Top of Given entries
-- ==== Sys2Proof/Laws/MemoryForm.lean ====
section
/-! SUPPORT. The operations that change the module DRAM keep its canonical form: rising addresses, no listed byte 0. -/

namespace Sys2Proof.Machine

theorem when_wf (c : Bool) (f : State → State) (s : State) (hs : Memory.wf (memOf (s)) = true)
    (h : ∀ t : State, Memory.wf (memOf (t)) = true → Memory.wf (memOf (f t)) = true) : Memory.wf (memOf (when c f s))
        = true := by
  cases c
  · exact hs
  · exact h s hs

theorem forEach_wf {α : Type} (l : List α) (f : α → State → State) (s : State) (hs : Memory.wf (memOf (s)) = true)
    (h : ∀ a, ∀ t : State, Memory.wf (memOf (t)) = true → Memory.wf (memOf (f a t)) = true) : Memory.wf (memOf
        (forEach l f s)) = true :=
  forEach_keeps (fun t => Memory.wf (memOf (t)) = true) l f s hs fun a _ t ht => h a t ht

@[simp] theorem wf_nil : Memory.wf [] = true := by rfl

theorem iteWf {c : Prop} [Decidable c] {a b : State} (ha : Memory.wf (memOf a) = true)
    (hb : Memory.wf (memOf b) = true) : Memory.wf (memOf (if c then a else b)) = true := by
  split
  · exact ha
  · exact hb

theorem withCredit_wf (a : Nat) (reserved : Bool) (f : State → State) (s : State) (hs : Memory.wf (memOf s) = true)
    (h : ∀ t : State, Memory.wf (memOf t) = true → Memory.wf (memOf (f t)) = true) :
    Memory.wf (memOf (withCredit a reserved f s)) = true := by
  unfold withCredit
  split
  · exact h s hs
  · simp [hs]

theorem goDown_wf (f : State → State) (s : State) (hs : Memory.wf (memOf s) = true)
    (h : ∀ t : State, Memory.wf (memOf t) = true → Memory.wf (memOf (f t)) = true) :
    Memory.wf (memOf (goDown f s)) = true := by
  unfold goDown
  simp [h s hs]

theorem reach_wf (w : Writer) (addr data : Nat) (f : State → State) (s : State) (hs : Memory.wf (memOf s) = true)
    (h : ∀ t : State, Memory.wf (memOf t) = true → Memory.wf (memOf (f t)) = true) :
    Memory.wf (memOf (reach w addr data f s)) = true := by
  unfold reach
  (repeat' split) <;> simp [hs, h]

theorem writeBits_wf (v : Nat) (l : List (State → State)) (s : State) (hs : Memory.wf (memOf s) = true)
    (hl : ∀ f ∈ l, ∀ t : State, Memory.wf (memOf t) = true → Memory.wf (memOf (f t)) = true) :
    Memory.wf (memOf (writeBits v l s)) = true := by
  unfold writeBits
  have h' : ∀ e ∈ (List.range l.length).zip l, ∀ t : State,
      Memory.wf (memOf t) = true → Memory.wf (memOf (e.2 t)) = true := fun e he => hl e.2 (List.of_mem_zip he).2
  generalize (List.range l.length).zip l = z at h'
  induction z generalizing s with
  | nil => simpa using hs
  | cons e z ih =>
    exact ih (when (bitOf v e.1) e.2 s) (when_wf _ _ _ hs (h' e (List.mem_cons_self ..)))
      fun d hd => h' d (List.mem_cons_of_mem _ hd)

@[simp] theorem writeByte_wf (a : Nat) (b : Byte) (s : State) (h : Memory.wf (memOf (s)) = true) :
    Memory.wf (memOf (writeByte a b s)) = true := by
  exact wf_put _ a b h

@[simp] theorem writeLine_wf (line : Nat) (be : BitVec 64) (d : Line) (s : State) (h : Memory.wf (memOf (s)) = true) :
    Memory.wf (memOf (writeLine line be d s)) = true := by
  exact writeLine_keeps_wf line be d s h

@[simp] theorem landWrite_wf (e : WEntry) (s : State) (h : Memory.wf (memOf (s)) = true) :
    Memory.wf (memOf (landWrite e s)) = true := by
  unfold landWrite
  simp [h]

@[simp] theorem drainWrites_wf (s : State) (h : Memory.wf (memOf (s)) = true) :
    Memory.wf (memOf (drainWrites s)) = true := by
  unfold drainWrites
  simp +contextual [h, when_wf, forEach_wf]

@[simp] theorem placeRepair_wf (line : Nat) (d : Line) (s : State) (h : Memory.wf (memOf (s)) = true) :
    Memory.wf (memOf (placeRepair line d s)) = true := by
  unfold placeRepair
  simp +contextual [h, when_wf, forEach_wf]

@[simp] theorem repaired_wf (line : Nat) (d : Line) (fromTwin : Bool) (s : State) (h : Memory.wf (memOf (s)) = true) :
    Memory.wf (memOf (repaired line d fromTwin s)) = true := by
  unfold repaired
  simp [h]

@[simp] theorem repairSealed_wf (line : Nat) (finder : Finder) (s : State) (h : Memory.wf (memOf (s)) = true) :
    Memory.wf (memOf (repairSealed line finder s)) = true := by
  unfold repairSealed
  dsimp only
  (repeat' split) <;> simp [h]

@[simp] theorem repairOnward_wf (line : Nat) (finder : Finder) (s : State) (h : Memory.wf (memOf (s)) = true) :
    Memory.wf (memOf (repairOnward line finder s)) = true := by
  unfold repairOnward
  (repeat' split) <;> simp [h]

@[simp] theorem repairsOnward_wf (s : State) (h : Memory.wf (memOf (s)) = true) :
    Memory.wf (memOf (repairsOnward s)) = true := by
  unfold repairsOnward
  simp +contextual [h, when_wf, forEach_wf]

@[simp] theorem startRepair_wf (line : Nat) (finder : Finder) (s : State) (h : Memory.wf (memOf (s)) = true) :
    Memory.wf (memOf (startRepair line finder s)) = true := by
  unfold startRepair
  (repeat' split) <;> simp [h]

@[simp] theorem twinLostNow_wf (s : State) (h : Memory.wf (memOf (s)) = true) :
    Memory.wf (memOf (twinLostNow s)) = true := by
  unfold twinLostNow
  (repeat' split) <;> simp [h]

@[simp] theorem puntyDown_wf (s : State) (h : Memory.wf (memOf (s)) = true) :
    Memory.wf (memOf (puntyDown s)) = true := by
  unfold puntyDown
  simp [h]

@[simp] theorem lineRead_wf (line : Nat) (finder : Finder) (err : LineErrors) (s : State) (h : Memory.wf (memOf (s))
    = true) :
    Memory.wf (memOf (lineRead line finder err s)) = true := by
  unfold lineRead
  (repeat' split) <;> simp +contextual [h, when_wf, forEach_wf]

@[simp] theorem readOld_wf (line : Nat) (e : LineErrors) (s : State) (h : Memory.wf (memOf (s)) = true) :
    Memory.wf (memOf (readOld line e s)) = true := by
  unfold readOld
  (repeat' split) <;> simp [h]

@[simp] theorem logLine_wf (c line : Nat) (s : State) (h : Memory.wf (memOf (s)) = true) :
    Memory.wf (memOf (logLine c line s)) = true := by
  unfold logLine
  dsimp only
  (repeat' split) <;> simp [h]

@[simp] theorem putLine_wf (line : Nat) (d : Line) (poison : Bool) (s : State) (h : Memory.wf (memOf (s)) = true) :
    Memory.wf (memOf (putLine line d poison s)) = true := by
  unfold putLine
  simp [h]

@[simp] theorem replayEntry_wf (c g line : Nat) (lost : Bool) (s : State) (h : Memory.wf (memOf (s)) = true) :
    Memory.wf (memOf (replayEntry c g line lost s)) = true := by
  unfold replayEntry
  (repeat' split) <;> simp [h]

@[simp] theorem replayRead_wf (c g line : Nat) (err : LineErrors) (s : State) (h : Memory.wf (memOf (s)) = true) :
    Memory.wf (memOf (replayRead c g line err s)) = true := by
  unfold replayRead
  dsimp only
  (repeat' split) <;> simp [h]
Bottom of Given entries
Top of Given entries
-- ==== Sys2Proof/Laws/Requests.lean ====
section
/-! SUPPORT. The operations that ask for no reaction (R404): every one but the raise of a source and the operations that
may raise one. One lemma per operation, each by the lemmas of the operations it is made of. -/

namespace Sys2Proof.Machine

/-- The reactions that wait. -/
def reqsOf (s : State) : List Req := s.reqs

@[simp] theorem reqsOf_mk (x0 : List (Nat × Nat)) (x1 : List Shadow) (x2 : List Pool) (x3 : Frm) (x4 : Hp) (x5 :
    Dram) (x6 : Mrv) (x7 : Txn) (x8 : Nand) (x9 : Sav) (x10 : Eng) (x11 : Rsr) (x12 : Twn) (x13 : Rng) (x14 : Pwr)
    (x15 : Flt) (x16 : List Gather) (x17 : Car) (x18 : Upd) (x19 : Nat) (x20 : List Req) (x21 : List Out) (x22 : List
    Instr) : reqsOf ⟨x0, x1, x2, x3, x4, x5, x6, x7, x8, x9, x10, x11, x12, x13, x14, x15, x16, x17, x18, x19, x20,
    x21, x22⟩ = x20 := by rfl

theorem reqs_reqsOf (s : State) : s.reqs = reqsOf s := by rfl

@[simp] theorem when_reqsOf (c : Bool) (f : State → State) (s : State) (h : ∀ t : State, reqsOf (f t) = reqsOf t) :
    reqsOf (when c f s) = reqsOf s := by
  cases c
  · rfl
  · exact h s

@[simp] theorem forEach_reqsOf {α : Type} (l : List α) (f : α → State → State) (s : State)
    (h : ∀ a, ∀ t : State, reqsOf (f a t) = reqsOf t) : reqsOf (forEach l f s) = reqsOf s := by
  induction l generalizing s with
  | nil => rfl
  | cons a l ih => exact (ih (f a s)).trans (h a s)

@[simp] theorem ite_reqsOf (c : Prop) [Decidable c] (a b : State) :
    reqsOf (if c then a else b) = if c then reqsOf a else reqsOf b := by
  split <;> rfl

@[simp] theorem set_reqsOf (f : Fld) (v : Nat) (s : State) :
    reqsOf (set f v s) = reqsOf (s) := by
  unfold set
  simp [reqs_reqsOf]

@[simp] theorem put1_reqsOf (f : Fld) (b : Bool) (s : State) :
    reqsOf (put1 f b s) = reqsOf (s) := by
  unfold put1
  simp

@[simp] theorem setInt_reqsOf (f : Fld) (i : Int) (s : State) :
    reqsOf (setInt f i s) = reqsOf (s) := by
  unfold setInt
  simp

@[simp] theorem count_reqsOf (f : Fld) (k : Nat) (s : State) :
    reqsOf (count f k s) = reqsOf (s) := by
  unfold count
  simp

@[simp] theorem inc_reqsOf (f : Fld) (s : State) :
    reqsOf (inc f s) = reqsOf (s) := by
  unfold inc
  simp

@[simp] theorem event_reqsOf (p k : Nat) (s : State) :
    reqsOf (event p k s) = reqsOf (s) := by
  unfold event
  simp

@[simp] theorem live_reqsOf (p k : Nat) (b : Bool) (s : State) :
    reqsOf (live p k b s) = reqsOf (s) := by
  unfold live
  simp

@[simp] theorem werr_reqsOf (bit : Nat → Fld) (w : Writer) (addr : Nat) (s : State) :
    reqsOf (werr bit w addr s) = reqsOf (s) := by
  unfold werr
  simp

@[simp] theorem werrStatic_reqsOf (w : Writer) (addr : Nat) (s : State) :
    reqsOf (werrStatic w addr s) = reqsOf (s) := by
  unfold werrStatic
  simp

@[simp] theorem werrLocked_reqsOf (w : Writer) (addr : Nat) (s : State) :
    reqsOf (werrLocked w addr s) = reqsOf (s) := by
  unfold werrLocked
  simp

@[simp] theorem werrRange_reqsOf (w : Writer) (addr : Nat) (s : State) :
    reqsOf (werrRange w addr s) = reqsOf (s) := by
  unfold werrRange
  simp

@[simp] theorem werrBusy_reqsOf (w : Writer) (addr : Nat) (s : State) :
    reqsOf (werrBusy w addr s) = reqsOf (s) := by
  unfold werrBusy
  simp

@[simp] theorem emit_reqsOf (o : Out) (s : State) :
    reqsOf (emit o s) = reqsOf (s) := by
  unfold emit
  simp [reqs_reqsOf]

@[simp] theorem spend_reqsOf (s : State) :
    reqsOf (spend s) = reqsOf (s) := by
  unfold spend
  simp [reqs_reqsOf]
Bottom of Given entries
Top of Given entries
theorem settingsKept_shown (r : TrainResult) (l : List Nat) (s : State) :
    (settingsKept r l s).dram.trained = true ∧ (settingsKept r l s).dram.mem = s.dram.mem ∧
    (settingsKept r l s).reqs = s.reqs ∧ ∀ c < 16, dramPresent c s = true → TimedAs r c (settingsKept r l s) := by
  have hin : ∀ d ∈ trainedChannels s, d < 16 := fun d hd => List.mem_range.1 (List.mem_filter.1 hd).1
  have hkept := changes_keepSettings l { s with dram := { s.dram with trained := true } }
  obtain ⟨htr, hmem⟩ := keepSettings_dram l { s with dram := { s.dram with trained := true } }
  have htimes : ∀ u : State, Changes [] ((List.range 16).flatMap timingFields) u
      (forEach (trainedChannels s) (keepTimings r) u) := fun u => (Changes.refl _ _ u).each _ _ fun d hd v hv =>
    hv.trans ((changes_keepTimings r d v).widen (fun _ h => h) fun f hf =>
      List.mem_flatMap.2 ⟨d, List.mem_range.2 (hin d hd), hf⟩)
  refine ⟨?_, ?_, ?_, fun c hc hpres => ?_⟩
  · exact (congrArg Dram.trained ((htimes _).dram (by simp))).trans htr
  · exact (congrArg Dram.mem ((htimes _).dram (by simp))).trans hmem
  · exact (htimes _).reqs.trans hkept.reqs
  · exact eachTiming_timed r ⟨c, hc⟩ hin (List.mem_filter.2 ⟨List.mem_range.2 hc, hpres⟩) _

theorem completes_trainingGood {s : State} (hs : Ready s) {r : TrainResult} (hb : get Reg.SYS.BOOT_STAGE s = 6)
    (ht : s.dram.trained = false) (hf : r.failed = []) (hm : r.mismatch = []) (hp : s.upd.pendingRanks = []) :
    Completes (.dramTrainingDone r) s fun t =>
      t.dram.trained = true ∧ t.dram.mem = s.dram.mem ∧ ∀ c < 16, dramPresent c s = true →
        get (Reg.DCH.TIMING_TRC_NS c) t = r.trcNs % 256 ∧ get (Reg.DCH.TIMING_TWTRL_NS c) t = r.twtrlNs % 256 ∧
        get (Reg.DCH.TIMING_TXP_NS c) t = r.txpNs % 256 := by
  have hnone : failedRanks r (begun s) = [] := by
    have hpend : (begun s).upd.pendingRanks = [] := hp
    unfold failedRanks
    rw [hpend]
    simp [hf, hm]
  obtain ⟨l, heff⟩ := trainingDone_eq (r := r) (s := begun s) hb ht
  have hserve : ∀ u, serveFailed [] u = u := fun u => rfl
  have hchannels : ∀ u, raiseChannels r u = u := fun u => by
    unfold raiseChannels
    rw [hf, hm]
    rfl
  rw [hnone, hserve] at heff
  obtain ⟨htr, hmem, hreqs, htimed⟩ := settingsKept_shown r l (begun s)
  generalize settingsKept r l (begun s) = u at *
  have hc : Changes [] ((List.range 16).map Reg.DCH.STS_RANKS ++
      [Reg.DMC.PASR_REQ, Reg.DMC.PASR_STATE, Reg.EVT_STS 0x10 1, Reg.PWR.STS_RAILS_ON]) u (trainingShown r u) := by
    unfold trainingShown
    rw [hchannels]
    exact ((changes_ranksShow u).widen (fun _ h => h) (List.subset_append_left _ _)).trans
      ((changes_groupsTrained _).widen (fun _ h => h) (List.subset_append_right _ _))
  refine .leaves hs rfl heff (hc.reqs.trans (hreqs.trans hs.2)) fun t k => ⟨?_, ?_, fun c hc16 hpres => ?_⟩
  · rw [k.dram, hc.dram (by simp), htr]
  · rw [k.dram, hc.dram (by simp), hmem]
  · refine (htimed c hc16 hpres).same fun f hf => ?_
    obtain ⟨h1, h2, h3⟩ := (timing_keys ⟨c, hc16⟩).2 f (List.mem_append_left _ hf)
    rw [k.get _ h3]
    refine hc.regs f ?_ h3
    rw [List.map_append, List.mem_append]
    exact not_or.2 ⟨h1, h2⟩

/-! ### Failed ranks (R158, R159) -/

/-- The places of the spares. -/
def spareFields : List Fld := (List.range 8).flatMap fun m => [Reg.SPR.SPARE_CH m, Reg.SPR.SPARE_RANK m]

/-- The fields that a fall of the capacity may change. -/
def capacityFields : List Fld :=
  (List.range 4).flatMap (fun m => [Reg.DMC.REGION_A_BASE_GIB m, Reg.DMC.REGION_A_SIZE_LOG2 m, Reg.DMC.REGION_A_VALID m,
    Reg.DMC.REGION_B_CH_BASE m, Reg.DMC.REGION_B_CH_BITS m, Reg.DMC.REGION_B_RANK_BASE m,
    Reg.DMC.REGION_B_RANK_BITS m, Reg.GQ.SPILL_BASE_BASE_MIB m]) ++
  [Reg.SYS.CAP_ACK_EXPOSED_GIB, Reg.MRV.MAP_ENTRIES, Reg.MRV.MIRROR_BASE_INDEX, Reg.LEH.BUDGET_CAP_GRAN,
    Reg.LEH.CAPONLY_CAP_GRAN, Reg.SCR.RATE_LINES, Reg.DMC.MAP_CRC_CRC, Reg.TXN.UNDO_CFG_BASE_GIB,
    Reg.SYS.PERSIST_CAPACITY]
Bottom of Given entries
> [Task goal]:
Take from the listing above each line that contains the string "raiseChannels".

> [Task solution]:
  have hchannels : ∀ u, raiseChannels r u = u := fun u => by
    unfold raiseChannels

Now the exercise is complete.